26. Owing to the foregoing, the 1st Defendant has therefore implored the Court to find and hold that no Sufficient cause has been placed before the court and hence Application beforehand is not merited.

27. Other than the foregoing, counsel for the 1st Defendant has placed reliance in the decisions in the cases of Gichuhi Macharia & Another v Kiai Mbaki & 2 Others [2016]eKLR; Karatina Municipal Council & Another v Kanyi Karoki [2015]eKLR; Mukunya Mugo ‘A’ & Another v Mugure Mukunya [2019]eKLR; Muchanga Investments Limited v Safaris Unlimited (Africa) Ltd & 2 Others [2009]KLR 229; Joswa Kenyatta v Civicon Limited[2020]eKLR.

ISSUES FOR DETERMINATION

28. Having reviewed the Notice of Motion Application dated the 26th November 2021, the affidavit in support thereof, as well as the Replying Affidavit sworn in Opposition thereto and having similarly considered the submissions that were filed by the respective Parties, the following issues are germane for determination;

a. Whether the Dismissal of the Plaintiff’s suit for want of Prosecution, which transpired in the presence of the Plaintiff’s counsel is amenable to being set aside.

b. Whether this court is seized of Jurisdiction to entertain the subject Application and more particularly, where a Notice of Appeal has been filed in respect of the said Decision.

c. Whether the Proceedings relating to the Counter-claim are amenable to setting aside, in the manner sought.

d. Whether the Plaintiff has laid a basis for the grant of the orders of stay of proceedings.

ANNALYSIS AND DETERMINATION

ISSUE NUMBER 1

Whether the Dismissal of the Plaintiff’s suit for want of prosecution, which transpired in the presence of the Plaintiff’s counsel is amenable to being set aside in the manner sought or at all.
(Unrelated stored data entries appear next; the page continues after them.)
-- ==== Sys2Proof/Machine/Wire.lean ====
section
/-! DEFINITION. Sending remote access messages (chapters 16 and 17): frames on the Ethernet ports, the requester side of queue pairs and the
REMOTE descriptors, retransmission, and arming conjunctions. -/
namespace Sys2Proof.Machine

open Sys2Proof

/-! ### Frames (R465, R484) -/

/-- The priority of a compartment's packets on an Ethernet port (R484). -/
def State.netPrio (s : State) (c p : Nat) : Nat :=
  if s.rd .NET_CMP_PRIO (2 * c + p) = 0 then s.rd .NET_PFC_PRIO_A p else s.rd .NET_PFC_PRIO_B p

/-- The key of a priority of a port. -/
def prioKey (p prio : Nat) : Nat := 8 * p + prio

/-- Frames of a priority may start: the link is up and the priority is not paused. -/
def State.mayFrame (s : State) (p prio : Nat) : Bool :=
  s.rd .NET_PORT_LINK_UP p == 1 && (s.net.pauseTo.find (prioKey p prio)).isNone

/-- Send a frame of a compartment, or hold it for transmission. -/
def State.sendFrame (s : State) (p c : Nat) (ws : List Nat) : State :=
  let prio := s.netPrio c p
  let k := prioKey p prio
  if s.mayFrame p prio then s.emit .packet (p :: ws)
  else { s with net := { s.net with held := Tab.set s.net.held [] k (s.net.held.get [] k ++ [ws]) } }

/-- The frames held for a priority leave once it may send. -/
def State.flushFrames (s : State) (p prio : Nat) : State :=
  let k := prioKey p prio
  if s.mayFrame p prio then
    let fs := s.net.held.get [] k
    fs.foldl (fun s ws => s.emit .packet (p :: ws)) { s with net := { s.net with held := Tab.del s.net.held k } }
  else s

/-- The flow hash's UDP source port (R465). -/
def udpPort (flow : Nat) : Nat := 0xC000 ||| (flow % 2 ^ 14)

/-- A packet of a queue pair: Ethernet and IP fields, UDP source port, BTH fields, then its extended headers and payload (table
"Transmitted headers"). -/
def State.frameOf (s : State) (q : Qp) (opcode : Nat) (ackReq : Bool) (psn : Nat) (ext data : List Nat) : List Nat × State :=
  let p := q.port
  let h := s.ahWord q.cmp p q.ah 0
  let vlan := bits h 48 12
  let v6 := bit h 60
  let tag := q.crypt && opcode != 0x11 && opcode != 0x81
  let a := s.fresh
  let b := a.2.fresh
  let src := (List.range 4).foldl (fun n w => n + s.rd .NET_CMP_IP ((2 * q.cmp + p) * 4 + w) * 2 ^ (32 * w)) 0
  let head := [bits h 0 48, s.rd .NET_PORT_MAC p, vlan, if vlan = 0 then 0 else s.netPrio q.cmp p, b2n v6, s.rd .NET_CMP_DSCP (2 * q.cmp + p),
    2 * s.rd .NET_PORT_ECN_EN p, bits (s.ahWord q.cmp p q.ah 1) 0 8, src, s.ahIp q.cmp p q.ah, if v6 then q.flow else 0, udpPort q.flow,
    opcode, (4 - data.length % 4) % 4, s.rd .NET_CMP_PKEY (2 * q.cmp + p), q.rqp, b2n ackReq, psn % 2 ^ 24]
  (head ++ ext ++ data ++ (if tag then [a.1, b.1] else []), if tag then b.2 else s)

/-- Send a packet of a queue pair. -/
def State.sendPacket (s : State) (q : Qp) (opcode : Nat) (ackReq : Bool) (psn : Nat) (ext data : List Nat) : State :=
  let r := s.frameOf q opcode ackReq psn ext data
  (r.2.sendFrame q.port q.cmp r.1)

/-! ### Request messages (R446, R447, R469) -/

/-- Payload bytes of a message of a queue pair. -/
def Qp.unit (q : Qp) : Nat := if q.net then 2 ^ (q.pmtu + 7) else 4096

/-- Offsets and lengths of the parts of `n` bytes. -/
def parts (n size : Nat) : List (Nat × Nat) :=
  if n = 0 then [(0, 0)] else (List.range (ceilDiv n size)).map (fun i => (i * size, min size (n - i * size)))

/-- A message that names nothing but its queue pairs. -/
def plainMsg (op src dst : Nat) : Msg := ⟨op, true, false, 0, src, dst, 0, 0, 0, 0, 0, 0, []⟩

/-- The request messages of a REMOTE descriptor on queue pair `n`. -/
def remoteMsgs (o : Op) (n : Nat) (q : Qp) : List Sent :=
  let d := o.desc
  let m (op : Nat) : Msg := plainMsg op n q.rqp
  match dOpcode d with
  | 0x43 => [⟨o.id, true, 0, { m 4 with code := raOp d, va := raRemote d, keyIx := raKeyIndex d, keyGen := raKeyGen d, len := 16,
                                        data := wordBytes [raOperand d, raCompare d] }, false, 0, 0, 0⟩]
  | 0x41 => [⟨o.id, true, 0, { m 3 with va := rmRemote d, keyIx := rmKeyIndex d, keyGen := rmKeyGen d, len := rmLen d }, false, 0, 0, 0⟩]
  | k =>
    let ps := parts (rmLen d) q.unit
    ps.zipIdx.map (fun e =>
      let fin := e.2 + 1 == ps.length
      let imm := fin && rmImmEn d
      let body := { m (if k = 0x40 then 1 else 2) with
        fin := fin, immV := imm, imm := if imm then rmImm d else 0, len := e.1.2
        va := if k = 0x40 then (rmRemote d + e.1.1) % 2 ^ 64 else e.1.1
        keyIx := if k = 0x40 then rmKeyIndex d else 0, keyGen := if k = 0x40 then rmKeyGen d else 0 }
      (⟨o.id, e.2 == 0, e.1.1, body, false, 0, 0, 0⟩ : Sent))

/-- The RoCE v2 opcode of a request packet (table "RoCE v2 opcodes"). -/
def bthOp (m : Sent) : Nat :=
  let base := if m.msg.op = 1 then 0x06 else 0x00
  match m.msg.op with
  | 3 => 0x0C
  | 4 => if m.msg.code = 0x01 then 0x14 else 0x13
  | _ => match m.first, m.msg.fin with
    | true, true => base + (if m.msg.immV then 5 else 4)
    | true, false => base
    | false, true => base + (if m.msg.immV then 3 else 2)
    | false, false => base + 1

/-- The extended headers of a request packet: RETH for the first packet of a WRITE and for a READ, AtomicETH, ImmDt. -/
def bthExt (total : Nat) (m : Sent) : List Nat :=
  let key := m.msg.keyIx + 2 ^ 24 * m.msg.keyGen
  let ext := match m.msg.op with
    | 1 => if m.first then [m.msg.va, key, total] else []
    | 3 => [m.msg.va, key, m.msg.len]
    | 4 => [m.msg.va, key] ++ byteWords 2 m.msg.data
    | _ => []
  ext ++ (if m.msg.immV then [m.msg.imm] else [])

/-- Packet sequence numbers a request takes: one, or one for each response packet of a READ. -/
def Qp.psns (q : Qp) (op len : Nat) : Nat := if op = 3 && q.net then max 1 (ceilDiv len q.unit) else 1

/-! ### Sending -/

/-- An operation of a queue pair ends; its messages are no longer kept. -/
def State.endRemote (s : State) (n : Nat) (o : Op) : State :=
  match s.net.qps.find n with
  | some q => (s.setOp o).setQp n { q with sends := q.sends.filter (fun m => m.op != o.id) }
  | none => s.setOp o

/-- An operation ends at a remote error: REMOTE_ERROR with the syndrome, and its queue pair enters ERROR (R456, R437). -/
def State.remoteFail (s : State) (n id syndrome : Nat) : State :=
  match s.findOp id with
  | none => s.qpError n none 0
  | some o =>
    (s.setOp { o with wait := .done, status := St.remoteError.code, detail := syndrome }).qpError n (some id) 0

/-- Restart the transport timer of an operation (R458). -/
def State.restartTimer (s : State) (id : Nat) : State :=
  match s.findOp id with
  | some o => s.setOp { o with startNs := s.ns }
  | none => s

/-- The payload of a message: read from the local buffer at client port 0x0B the first time it is sent (R446, R551).  `none` when the
read failed and the operation has ended (R259, R507). -/
def State.fillMsg (s : State) (n : Nat) (m : Sent) : Option Sent × State :=
  if m.msg.op != 1 && m.msg.op != 2 || m.msg.len = 0 || 0 < m.npsn then (some m, s)
  else match s.findOp m.op with
    | none => (none, s)
    | some o =>
      let r := s.opRead o 0x0B .read false (rmLocal o.desc + m.off) m.msg.len
      match r.1 with
      | .ok bs => (some { m with msg := { m.msg with data := bs.map BitVec.toNat } }, r.2.2.setOp r.2.1)
      | .fault f =>
        let e := r.2.2.opFault r.2.1 0x0B o.result f
        (none, e.2.endRemote n e.1)
      | .poison => (none, (r.2.2.setOp { r.2.1 with wait := .done, status := St.poisoned.code, detail := 0 }).qpError n (some o.id) 0)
29. When the subject matter was called out during the call over, counsel for the Plaintiff mounted an application for adjournment, but which application was dismissed.

30. Following the dismissal of the application for adjournment, the court was obliged to and indeed granted time allocation for the hearing of the matter. In this regard, the Parties were therefore enjoined to make necessary arrangements to bring their witnesses to open court.

31. Nevertheless, when the matter was called out a second time, counsel for the Plaintiff did not have any witness and same revisited the application for adjournment. However, to the extent that the application for adjournment had hitherto been dealt with, the court invited the counsel to call his witness and lead evidence on behalf of the Plaintiff.

32. Notwithstanding the foregoing, counsel for the Plaintiff had no evidence to offer and at this juncture, the court was enjoined to make a determination and indeed determined that the Plaintiffs suit was ripe for dismissal for want of prosecution.

33. Suffice it to note, that the Dismissal for want of prosecution was made and/or rendered inter-partes, in the presence of counsel duly instructed and retained by the Plaintiff. For clarity and coherence, at the time of rendition of the decision under reference, there was appearance on behalf of the Plaintiff.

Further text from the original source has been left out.